- **Problem requirements**: Beginning with the first line and ending with the one containing "def Obligations.TimerTick : Prop", copy the lines of the listing below exactly; omit everything else.

*** Opening of Extracted entries ***

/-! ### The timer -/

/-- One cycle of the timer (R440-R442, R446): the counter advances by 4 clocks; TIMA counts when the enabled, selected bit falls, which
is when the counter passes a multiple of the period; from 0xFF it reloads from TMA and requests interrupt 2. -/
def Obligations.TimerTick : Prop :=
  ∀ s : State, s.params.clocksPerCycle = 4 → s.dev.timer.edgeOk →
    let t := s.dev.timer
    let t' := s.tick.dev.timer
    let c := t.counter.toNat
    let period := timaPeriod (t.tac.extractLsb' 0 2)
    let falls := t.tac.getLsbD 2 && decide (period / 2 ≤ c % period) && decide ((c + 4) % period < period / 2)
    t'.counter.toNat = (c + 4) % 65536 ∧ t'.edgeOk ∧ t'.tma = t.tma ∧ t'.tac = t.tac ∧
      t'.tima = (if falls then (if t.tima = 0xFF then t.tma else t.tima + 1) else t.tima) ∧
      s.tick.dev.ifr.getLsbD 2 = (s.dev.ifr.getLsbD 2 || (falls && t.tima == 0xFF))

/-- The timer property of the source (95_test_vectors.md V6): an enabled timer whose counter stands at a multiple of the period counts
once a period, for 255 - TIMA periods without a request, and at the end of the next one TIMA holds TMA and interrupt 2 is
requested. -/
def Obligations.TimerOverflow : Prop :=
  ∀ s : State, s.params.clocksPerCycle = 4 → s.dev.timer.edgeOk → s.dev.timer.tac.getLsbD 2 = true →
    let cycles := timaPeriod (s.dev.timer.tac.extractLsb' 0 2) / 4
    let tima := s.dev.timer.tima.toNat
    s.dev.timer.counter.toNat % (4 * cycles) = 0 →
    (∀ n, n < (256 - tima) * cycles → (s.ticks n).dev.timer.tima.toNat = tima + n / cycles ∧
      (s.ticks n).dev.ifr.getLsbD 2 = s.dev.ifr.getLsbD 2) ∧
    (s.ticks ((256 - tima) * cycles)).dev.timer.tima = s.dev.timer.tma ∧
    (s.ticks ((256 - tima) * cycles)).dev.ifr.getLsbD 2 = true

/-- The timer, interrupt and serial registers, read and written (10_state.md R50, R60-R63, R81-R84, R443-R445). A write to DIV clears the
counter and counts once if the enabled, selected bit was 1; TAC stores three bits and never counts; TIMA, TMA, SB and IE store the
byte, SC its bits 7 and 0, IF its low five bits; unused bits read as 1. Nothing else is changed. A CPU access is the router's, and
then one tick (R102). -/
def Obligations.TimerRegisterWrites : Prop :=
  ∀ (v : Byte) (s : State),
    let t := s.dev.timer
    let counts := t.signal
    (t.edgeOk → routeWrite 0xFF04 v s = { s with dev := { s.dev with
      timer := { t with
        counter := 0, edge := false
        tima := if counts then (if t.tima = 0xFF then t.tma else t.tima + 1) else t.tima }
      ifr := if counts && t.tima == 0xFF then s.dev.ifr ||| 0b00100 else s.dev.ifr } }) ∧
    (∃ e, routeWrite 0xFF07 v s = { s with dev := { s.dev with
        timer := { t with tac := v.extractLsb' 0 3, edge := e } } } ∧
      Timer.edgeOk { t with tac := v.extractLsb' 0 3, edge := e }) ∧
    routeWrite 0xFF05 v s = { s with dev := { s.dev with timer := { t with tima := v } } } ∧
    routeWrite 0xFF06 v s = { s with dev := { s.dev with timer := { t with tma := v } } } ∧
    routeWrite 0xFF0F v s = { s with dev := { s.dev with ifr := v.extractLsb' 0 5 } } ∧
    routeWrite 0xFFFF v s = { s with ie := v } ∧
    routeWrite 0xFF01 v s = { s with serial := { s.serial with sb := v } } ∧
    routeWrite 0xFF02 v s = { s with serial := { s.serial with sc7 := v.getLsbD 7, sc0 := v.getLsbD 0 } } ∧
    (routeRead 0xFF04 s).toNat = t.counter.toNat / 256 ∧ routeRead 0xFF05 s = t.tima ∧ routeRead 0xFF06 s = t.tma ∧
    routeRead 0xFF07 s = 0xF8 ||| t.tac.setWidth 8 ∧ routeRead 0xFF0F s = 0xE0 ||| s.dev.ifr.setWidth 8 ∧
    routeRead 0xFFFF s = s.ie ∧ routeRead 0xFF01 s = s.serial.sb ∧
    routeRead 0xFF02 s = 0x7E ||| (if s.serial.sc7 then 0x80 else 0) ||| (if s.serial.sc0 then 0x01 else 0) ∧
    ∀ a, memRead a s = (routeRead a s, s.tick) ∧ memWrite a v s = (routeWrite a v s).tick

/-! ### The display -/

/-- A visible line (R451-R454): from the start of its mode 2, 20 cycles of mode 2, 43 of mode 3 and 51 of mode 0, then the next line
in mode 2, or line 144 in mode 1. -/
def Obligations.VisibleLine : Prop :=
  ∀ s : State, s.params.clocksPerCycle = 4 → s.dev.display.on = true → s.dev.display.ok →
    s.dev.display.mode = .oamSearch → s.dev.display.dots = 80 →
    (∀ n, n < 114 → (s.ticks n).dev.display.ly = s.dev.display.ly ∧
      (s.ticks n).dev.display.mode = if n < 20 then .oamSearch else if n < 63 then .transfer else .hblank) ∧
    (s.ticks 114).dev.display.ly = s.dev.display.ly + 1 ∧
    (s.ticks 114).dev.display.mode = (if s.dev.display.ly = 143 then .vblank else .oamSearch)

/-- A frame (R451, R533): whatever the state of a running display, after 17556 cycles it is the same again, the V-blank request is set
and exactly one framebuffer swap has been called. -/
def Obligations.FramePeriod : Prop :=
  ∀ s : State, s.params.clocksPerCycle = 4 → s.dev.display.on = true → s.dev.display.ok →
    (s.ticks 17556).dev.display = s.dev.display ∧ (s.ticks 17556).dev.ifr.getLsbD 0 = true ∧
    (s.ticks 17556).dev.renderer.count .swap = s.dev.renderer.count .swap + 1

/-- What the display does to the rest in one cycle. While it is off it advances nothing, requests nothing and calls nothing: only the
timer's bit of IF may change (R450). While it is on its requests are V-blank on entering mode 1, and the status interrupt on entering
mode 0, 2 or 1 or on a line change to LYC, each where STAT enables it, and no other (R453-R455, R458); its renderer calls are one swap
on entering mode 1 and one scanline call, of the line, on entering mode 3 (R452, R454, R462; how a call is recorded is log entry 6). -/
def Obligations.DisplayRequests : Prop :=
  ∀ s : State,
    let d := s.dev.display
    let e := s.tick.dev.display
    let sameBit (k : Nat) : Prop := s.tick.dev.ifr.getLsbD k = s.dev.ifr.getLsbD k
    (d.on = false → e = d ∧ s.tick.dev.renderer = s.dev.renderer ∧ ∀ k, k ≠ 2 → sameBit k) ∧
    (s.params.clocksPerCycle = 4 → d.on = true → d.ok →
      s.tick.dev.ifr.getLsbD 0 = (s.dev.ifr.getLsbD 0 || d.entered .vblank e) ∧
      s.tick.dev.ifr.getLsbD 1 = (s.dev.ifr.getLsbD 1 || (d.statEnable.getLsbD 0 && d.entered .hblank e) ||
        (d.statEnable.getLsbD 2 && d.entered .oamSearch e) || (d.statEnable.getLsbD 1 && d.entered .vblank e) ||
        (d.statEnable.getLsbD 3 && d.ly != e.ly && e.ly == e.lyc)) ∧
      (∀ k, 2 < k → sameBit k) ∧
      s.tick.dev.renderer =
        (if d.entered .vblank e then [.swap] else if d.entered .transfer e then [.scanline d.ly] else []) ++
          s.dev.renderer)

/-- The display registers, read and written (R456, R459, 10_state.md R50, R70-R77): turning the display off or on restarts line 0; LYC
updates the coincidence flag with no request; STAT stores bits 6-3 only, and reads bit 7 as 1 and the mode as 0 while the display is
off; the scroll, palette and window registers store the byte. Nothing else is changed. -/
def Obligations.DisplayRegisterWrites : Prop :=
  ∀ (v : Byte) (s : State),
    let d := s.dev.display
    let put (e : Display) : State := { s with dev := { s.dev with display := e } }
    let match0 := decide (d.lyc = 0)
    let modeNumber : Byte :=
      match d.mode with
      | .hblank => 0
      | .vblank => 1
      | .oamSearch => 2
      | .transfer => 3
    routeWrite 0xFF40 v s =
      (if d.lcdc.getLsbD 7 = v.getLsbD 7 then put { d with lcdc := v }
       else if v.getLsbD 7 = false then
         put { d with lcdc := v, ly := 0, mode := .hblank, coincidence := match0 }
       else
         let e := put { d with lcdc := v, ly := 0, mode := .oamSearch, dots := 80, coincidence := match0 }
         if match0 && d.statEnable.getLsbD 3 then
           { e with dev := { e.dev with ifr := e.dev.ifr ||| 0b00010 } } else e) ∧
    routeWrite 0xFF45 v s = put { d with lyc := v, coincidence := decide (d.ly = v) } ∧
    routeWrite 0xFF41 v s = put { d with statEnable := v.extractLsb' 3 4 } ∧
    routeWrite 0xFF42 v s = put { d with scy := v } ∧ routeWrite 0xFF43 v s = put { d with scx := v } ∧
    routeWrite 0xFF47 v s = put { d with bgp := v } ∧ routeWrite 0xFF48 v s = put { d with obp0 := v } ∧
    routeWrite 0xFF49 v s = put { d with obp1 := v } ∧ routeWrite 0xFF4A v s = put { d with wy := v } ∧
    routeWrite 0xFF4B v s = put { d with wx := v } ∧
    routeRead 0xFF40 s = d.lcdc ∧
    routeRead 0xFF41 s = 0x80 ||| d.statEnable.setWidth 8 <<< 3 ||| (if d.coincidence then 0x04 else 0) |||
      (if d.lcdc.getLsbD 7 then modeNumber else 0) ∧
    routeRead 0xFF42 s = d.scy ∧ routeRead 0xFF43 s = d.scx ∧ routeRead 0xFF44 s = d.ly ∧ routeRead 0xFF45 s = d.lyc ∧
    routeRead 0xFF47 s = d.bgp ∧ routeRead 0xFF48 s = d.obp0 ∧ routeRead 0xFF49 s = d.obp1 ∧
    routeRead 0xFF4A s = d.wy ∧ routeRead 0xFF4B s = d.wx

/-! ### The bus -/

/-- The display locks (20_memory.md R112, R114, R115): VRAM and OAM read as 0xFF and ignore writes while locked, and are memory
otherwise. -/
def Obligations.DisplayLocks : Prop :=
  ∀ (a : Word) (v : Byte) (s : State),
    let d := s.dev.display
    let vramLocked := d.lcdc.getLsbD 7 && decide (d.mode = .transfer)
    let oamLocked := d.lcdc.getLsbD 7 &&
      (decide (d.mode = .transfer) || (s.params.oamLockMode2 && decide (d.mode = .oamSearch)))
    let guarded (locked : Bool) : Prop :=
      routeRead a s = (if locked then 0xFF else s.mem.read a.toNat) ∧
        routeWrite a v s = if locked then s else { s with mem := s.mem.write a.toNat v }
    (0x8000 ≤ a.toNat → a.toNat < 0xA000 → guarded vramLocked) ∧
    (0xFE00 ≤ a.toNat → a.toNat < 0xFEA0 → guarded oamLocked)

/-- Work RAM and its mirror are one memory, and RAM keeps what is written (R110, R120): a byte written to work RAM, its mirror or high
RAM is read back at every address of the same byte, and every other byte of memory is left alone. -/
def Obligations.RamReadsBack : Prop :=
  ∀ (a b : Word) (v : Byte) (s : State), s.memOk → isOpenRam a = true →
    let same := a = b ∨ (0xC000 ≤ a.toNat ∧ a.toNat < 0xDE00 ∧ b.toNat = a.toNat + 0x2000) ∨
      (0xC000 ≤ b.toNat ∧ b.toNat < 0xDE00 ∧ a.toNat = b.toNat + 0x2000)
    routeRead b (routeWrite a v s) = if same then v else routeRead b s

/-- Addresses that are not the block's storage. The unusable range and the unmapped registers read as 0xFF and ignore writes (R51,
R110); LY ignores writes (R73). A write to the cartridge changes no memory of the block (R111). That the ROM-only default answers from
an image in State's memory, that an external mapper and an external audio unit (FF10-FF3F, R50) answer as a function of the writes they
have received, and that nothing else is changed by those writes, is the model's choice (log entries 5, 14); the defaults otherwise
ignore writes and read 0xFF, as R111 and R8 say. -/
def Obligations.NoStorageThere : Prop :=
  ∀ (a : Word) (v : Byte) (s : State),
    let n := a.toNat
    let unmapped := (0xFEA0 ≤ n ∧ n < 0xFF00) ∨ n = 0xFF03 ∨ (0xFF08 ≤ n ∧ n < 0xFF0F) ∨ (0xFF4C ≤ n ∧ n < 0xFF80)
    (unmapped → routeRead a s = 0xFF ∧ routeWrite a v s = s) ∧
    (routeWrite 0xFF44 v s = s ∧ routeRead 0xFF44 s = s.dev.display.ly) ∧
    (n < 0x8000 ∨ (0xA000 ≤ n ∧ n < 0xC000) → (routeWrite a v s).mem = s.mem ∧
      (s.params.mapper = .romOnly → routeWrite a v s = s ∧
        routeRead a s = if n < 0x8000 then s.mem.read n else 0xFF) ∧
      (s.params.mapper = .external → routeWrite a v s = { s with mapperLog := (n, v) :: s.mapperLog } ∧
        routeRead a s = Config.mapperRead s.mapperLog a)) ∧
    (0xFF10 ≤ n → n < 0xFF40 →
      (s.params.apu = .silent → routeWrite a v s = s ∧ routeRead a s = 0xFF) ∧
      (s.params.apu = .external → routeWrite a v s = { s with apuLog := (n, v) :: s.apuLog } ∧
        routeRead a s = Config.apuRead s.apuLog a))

*** Close of Extracted entries ***

- **Completed task**:
/-! ### The timer -/

/-- One cycle of the timer (R440-R442, R446): the counter advances by 4 clocks; TIMA counts when the enabled, selected bit falls, which
is when the counter passes a multiple of the period; from 0xFF it reloads from TMA and requests interrupt 2. -/
def Obligations.TimerTick : Prop :=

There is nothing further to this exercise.